**TASK DETAILS:** For the entries below, repeat exactly each line starting with the one that contains "-- TRP_GRP_CFG (R233)" and going on through the one that contains "-- TRP_GRP_STAT (R233)", and no others.

(Stored data)
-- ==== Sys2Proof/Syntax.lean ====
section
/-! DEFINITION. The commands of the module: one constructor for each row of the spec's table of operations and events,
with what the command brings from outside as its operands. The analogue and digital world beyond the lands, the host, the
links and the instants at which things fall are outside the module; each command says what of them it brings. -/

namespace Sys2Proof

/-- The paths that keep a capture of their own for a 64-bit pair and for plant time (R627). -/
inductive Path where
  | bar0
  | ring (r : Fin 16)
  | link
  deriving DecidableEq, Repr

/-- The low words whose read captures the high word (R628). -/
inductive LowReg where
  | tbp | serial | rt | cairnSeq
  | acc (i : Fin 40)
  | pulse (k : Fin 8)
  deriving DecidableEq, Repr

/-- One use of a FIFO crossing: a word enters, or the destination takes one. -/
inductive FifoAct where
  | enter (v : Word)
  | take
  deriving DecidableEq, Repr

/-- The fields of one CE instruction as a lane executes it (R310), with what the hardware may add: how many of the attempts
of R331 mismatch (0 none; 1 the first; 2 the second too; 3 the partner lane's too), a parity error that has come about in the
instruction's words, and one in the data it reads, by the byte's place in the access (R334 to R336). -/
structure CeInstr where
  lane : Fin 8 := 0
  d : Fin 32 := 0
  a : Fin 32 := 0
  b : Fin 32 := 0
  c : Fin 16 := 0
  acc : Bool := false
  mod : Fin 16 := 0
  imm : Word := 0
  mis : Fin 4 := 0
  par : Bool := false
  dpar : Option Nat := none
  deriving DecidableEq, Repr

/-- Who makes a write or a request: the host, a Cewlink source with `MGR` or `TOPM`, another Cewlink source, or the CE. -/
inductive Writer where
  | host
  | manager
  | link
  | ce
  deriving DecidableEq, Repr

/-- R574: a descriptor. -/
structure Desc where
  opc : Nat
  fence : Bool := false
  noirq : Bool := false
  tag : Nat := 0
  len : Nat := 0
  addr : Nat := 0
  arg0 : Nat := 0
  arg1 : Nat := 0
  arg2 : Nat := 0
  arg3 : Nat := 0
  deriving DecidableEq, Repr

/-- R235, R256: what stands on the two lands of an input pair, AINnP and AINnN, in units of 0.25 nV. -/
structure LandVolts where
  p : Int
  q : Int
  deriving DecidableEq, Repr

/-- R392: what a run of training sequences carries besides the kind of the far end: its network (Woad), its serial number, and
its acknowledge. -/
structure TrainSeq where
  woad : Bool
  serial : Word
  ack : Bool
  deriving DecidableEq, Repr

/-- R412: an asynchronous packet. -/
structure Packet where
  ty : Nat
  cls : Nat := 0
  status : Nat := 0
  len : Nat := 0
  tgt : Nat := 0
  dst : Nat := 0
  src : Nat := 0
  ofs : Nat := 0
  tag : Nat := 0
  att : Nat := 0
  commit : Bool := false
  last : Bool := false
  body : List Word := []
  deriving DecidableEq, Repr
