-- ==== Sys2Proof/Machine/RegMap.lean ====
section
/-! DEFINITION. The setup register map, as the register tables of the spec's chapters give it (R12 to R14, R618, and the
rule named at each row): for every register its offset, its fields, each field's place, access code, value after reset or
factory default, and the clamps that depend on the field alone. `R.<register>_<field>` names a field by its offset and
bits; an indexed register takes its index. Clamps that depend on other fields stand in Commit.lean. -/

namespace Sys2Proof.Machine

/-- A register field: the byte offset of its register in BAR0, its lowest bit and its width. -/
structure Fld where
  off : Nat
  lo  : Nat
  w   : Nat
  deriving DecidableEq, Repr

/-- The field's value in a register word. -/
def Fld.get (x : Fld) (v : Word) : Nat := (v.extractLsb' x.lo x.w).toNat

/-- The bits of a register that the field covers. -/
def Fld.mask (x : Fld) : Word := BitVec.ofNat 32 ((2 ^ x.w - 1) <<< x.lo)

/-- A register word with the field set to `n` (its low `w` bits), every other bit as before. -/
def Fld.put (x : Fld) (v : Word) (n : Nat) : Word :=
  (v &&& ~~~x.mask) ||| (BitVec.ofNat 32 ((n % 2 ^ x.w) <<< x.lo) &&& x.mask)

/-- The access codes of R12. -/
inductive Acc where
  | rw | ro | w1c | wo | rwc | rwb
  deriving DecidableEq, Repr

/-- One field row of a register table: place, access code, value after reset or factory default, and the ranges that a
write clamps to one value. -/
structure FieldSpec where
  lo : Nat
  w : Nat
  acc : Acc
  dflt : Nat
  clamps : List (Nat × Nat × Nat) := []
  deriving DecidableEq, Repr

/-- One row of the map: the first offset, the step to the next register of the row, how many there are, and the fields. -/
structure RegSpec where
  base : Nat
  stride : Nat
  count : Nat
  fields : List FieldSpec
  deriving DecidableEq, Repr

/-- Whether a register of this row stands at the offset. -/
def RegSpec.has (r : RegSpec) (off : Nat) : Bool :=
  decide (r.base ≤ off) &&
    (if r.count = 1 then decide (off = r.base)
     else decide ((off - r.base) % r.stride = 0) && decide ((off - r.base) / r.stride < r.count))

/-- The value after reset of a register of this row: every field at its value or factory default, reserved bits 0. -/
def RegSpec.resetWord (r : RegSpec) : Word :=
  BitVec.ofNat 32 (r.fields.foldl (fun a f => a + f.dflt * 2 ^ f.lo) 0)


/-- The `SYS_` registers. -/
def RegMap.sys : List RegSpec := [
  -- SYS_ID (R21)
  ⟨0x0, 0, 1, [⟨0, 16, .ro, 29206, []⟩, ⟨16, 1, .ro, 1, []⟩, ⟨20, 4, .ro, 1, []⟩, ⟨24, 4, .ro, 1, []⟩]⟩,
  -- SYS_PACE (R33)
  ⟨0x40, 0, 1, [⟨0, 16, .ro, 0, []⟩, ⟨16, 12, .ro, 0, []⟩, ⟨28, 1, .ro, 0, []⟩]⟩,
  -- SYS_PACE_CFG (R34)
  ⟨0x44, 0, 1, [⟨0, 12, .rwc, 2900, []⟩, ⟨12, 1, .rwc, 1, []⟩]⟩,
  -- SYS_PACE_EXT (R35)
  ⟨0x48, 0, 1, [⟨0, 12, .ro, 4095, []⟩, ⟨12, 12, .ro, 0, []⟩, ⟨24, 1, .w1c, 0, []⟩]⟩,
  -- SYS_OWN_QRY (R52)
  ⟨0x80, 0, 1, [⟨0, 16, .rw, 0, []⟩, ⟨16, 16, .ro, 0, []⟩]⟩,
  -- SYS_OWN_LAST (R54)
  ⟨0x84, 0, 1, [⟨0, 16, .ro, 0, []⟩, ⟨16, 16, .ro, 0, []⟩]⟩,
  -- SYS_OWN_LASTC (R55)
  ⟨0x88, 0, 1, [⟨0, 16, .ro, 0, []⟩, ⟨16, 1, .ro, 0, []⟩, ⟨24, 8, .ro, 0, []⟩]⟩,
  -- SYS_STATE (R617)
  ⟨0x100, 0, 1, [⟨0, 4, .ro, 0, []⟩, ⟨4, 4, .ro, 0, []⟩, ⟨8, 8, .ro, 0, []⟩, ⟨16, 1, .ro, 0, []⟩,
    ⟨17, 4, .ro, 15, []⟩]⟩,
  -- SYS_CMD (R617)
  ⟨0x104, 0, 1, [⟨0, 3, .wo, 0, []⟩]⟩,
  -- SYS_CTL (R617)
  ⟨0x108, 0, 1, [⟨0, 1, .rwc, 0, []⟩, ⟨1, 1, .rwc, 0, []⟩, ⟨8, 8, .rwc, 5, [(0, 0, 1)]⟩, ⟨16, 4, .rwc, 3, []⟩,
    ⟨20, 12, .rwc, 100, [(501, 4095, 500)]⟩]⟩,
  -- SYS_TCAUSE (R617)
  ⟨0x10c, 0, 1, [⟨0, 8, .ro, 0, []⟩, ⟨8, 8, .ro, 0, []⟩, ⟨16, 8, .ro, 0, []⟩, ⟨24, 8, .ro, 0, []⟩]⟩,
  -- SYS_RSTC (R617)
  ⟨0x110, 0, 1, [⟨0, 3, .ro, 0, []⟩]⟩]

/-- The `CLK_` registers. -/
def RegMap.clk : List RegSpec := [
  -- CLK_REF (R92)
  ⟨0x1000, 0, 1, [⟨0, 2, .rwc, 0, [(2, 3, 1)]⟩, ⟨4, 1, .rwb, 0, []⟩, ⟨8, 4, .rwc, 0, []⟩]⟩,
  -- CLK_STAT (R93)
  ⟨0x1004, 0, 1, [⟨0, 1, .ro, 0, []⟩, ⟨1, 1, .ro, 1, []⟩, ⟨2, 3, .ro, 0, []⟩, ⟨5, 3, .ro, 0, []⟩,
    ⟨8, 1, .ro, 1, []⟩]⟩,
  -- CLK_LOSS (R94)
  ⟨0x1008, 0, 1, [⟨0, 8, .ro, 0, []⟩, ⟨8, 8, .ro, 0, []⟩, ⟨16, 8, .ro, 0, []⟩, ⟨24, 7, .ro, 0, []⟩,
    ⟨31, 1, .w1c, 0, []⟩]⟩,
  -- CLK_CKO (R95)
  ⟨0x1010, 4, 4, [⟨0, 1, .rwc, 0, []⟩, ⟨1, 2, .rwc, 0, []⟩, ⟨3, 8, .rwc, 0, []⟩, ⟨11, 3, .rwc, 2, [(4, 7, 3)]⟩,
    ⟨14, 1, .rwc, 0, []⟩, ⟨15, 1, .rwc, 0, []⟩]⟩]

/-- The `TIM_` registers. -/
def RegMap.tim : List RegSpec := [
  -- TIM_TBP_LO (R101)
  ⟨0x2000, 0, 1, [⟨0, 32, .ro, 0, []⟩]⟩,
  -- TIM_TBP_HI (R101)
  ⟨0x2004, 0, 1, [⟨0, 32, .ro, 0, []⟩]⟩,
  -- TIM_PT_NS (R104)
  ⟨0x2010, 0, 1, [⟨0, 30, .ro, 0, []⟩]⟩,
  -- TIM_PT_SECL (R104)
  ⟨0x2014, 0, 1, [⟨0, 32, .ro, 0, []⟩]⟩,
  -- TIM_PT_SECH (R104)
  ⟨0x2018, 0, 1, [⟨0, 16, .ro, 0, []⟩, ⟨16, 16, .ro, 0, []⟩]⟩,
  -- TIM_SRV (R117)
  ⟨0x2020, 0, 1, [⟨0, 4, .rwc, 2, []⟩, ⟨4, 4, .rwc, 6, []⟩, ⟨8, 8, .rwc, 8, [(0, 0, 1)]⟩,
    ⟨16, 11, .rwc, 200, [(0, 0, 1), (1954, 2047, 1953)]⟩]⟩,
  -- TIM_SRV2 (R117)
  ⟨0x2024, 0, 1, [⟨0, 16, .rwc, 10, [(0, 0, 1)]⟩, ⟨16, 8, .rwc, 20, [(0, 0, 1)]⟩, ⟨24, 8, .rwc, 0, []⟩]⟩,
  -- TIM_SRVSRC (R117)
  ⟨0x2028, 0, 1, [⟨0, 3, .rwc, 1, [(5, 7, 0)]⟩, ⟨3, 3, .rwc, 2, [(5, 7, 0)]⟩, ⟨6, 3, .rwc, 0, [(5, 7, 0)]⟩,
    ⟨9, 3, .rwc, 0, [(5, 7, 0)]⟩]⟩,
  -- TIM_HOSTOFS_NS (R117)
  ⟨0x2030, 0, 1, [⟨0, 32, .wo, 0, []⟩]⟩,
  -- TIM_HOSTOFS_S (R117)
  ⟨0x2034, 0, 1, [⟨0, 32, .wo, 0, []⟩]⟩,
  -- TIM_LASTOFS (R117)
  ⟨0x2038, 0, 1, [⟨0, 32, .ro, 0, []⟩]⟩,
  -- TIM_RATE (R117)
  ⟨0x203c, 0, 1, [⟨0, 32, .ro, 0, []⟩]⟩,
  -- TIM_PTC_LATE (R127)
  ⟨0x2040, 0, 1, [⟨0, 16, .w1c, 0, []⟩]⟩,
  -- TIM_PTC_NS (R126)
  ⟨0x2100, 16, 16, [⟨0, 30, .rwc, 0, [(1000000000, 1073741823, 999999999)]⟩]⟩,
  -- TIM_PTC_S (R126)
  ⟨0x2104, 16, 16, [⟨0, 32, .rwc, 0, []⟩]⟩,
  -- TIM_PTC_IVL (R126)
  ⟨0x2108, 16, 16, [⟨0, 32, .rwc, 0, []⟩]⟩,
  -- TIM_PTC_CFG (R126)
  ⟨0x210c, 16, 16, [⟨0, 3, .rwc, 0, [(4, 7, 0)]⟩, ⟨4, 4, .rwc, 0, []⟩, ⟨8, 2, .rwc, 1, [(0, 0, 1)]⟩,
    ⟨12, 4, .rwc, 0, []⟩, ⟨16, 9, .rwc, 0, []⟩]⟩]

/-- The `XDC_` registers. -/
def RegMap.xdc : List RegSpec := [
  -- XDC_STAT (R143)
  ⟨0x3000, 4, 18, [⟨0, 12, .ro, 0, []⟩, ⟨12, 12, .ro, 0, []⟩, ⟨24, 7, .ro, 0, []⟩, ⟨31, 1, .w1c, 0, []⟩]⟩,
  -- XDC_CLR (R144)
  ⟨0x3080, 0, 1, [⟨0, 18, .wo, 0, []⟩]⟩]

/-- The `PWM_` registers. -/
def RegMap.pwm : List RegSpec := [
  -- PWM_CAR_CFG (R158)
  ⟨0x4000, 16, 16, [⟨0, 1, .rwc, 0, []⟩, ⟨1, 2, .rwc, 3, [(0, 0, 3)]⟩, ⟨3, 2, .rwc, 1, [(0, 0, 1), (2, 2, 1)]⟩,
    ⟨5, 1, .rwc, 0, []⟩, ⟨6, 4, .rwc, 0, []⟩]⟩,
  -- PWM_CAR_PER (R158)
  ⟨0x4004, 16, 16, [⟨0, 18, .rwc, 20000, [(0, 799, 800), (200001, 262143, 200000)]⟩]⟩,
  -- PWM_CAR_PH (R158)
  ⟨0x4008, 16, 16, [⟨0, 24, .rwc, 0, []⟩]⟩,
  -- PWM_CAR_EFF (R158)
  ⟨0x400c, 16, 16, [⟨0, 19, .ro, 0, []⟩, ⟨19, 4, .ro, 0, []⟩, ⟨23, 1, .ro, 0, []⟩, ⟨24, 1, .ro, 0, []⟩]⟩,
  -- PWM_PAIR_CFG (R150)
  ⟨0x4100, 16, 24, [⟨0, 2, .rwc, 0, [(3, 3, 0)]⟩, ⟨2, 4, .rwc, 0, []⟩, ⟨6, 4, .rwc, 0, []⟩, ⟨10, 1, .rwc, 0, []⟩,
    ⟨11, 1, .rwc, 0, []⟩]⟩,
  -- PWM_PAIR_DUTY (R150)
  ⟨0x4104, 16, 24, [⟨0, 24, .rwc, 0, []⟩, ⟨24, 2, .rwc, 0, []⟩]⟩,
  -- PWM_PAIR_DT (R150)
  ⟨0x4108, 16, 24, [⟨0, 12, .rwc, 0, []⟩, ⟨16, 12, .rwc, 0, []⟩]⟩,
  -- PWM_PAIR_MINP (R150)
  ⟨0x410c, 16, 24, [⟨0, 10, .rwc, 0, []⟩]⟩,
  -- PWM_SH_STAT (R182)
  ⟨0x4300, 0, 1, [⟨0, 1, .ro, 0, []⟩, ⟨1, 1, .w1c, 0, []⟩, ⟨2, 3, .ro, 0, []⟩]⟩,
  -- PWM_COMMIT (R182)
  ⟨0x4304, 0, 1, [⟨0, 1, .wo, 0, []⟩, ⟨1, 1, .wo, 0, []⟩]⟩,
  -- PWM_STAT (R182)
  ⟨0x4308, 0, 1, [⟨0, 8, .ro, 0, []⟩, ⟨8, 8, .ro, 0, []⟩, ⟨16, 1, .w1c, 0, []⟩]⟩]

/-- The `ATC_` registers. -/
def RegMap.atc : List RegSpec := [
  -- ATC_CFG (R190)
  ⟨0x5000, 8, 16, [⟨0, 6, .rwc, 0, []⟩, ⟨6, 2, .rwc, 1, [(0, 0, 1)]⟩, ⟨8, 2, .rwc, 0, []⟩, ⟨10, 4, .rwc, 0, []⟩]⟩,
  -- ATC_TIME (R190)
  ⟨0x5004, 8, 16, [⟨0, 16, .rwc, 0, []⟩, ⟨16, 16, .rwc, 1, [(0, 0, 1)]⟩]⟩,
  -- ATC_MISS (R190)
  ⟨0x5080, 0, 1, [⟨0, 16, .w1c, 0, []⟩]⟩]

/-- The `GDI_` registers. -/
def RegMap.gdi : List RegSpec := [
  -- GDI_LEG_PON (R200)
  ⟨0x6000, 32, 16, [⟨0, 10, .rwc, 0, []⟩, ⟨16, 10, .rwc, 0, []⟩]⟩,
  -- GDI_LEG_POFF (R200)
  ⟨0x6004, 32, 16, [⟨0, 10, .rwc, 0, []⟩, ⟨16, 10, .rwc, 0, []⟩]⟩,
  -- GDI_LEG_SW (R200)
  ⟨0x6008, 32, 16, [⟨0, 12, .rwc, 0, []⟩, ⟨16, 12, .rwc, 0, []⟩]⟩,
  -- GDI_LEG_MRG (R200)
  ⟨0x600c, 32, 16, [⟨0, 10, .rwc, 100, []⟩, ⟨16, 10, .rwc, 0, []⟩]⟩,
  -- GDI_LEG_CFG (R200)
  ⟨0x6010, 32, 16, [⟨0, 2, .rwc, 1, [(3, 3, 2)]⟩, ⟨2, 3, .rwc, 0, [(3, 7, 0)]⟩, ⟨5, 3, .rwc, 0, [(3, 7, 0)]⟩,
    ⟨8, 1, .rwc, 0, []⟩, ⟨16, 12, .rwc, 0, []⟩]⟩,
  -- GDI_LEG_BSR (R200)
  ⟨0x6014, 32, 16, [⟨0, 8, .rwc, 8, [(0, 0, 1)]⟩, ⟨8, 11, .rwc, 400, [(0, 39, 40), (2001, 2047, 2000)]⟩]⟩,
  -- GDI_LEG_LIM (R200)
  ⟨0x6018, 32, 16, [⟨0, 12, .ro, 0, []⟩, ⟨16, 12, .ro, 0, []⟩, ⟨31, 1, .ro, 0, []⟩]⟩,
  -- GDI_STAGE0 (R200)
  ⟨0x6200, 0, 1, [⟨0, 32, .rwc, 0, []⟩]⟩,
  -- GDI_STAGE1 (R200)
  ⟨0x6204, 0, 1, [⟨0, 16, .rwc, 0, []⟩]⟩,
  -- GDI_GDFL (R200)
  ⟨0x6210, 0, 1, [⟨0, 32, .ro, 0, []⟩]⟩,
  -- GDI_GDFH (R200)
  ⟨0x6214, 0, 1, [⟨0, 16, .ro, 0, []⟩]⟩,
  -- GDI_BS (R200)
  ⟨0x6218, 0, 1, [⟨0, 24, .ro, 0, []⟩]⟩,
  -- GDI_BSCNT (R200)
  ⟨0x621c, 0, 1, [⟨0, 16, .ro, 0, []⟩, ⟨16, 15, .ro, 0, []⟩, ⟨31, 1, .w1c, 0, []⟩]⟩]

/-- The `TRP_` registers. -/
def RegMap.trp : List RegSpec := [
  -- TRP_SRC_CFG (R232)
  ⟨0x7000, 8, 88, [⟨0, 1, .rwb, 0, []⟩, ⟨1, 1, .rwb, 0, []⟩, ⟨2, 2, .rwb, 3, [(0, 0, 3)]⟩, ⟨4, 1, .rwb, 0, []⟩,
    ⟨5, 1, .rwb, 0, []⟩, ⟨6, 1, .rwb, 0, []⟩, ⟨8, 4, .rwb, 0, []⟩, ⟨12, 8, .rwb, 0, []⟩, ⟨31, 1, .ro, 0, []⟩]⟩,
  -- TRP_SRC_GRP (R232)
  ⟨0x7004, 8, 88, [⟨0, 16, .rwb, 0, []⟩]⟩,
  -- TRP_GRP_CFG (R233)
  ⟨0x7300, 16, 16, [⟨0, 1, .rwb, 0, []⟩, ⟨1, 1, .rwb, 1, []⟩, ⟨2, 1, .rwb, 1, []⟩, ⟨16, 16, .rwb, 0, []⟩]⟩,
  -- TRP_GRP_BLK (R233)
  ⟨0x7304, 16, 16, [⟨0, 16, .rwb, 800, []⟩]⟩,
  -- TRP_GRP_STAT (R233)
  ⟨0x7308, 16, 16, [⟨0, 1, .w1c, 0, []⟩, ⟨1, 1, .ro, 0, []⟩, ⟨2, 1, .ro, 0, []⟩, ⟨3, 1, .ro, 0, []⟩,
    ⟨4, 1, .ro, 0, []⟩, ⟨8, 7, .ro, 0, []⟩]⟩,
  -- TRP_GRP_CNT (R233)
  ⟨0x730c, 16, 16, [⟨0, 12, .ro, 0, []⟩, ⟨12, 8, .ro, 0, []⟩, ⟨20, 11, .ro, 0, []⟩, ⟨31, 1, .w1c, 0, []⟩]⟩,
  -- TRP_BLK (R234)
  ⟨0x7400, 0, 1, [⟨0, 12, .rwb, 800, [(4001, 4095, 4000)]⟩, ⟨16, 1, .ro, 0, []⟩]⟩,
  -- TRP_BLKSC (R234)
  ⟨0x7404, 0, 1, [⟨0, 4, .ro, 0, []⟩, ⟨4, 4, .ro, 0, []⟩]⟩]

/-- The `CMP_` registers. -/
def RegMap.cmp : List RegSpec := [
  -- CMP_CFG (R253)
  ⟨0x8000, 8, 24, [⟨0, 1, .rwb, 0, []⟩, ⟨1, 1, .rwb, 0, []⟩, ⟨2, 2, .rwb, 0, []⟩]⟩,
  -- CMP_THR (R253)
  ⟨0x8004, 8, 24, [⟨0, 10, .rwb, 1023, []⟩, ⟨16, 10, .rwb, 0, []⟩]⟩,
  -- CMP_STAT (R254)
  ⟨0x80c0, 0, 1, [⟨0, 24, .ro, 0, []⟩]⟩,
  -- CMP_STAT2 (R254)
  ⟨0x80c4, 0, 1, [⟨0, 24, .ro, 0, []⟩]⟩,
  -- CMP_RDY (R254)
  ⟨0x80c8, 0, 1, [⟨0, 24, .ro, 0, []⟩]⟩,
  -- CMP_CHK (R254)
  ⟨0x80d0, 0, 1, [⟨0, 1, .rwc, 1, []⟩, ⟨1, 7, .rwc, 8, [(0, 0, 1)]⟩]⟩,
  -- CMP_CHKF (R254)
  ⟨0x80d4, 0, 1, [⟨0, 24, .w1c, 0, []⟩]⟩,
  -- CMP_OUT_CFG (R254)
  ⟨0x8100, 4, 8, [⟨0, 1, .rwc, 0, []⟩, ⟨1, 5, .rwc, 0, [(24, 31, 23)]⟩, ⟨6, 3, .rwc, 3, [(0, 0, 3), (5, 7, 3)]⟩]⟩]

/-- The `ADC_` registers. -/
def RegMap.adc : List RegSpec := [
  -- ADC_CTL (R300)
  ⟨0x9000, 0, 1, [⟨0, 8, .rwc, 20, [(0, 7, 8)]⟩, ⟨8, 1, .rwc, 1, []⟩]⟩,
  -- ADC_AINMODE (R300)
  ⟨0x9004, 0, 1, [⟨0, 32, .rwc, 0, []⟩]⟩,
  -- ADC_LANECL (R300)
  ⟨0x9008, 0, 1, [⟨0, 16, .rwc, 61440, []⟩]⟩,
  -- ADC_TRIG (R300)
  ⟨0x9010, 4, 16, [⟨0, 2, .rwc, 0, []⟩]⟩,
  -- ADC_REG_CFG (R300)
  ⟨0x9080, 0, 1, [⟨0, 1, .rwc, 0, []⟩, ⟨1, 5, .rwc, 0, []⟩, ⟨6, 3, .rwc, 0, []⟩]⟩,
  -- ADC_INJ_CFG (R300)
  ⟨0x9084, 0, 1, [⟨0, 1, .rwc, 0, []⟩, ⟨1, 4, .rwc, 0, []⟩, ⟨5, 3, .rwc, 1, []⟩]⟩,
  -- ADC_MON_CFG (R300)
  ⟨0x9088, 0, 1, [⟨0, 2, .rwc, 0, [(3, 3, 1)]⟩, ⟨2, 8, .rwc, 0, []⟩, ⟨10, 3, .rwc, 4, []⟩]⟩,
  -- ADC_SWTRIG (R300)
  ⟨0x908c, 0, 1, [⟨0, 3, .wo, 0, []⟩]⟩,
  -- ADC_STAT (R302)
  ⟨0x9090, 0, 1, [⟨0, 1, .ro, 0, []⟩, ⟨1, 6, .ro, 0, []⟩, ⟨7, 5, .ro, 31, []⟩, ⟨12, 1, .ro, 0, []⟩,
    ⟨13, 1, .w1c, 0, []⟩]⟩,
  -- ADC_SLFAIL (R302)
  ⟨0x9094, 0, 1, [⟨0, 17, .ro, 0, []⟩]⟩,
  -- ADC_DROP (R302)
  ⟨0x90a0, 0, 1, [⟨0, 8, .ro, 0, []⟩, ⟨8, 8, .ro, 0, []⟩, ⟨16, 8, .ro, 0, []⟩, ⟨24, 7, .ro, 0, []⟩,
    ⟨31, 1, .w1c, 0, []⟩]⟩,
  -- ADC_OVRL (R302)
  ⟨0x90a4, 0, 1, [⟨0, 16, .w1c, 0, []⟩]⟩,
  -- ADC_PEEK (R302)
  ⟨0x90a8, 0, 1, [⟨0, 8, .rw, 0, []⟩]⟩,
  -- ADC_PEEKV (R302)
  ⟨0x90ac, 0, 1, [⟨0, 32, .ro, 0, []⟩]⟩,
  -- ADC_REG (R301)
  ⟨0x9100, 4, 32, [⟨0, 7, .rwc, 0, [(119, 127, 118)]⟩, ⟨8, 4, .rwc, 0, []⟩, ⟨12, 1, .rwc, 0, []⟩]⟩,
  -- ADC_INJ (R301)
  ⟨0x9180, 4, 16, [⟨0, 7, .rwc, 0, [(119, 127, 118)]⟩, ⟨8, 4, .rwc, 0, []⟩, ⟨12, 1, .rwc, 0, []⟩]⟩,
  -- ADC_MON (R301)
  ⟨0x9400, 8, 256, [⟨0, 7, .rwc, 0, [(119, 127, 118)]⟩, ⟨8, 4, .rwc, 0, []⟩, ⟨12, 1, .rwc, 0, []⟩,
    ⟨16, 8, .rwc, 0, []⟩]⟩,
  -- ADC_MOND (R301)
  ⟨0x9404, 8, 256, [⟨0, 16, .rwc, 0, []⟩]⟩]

**ANSWER:**
  -- TRP_GRP_CFG (R233)
  ⟨0x7300, 16, 16, [⟨0, 1, .rwb, 0, []⟩, ⟨1, 1, .rwb, 1, []⟩, ⟨2, 1, .rwb, 1, []⟩, ⟨16, 16, .rwb, 0, []⟩]⟩,
  -- TRP_GRP_BLK (R233)
  ⟨0x7304, 16, 16, [⟨0, 16, .rwb, 800, []⟩]⟩,
  -- TRP_GRP_STAT (R233)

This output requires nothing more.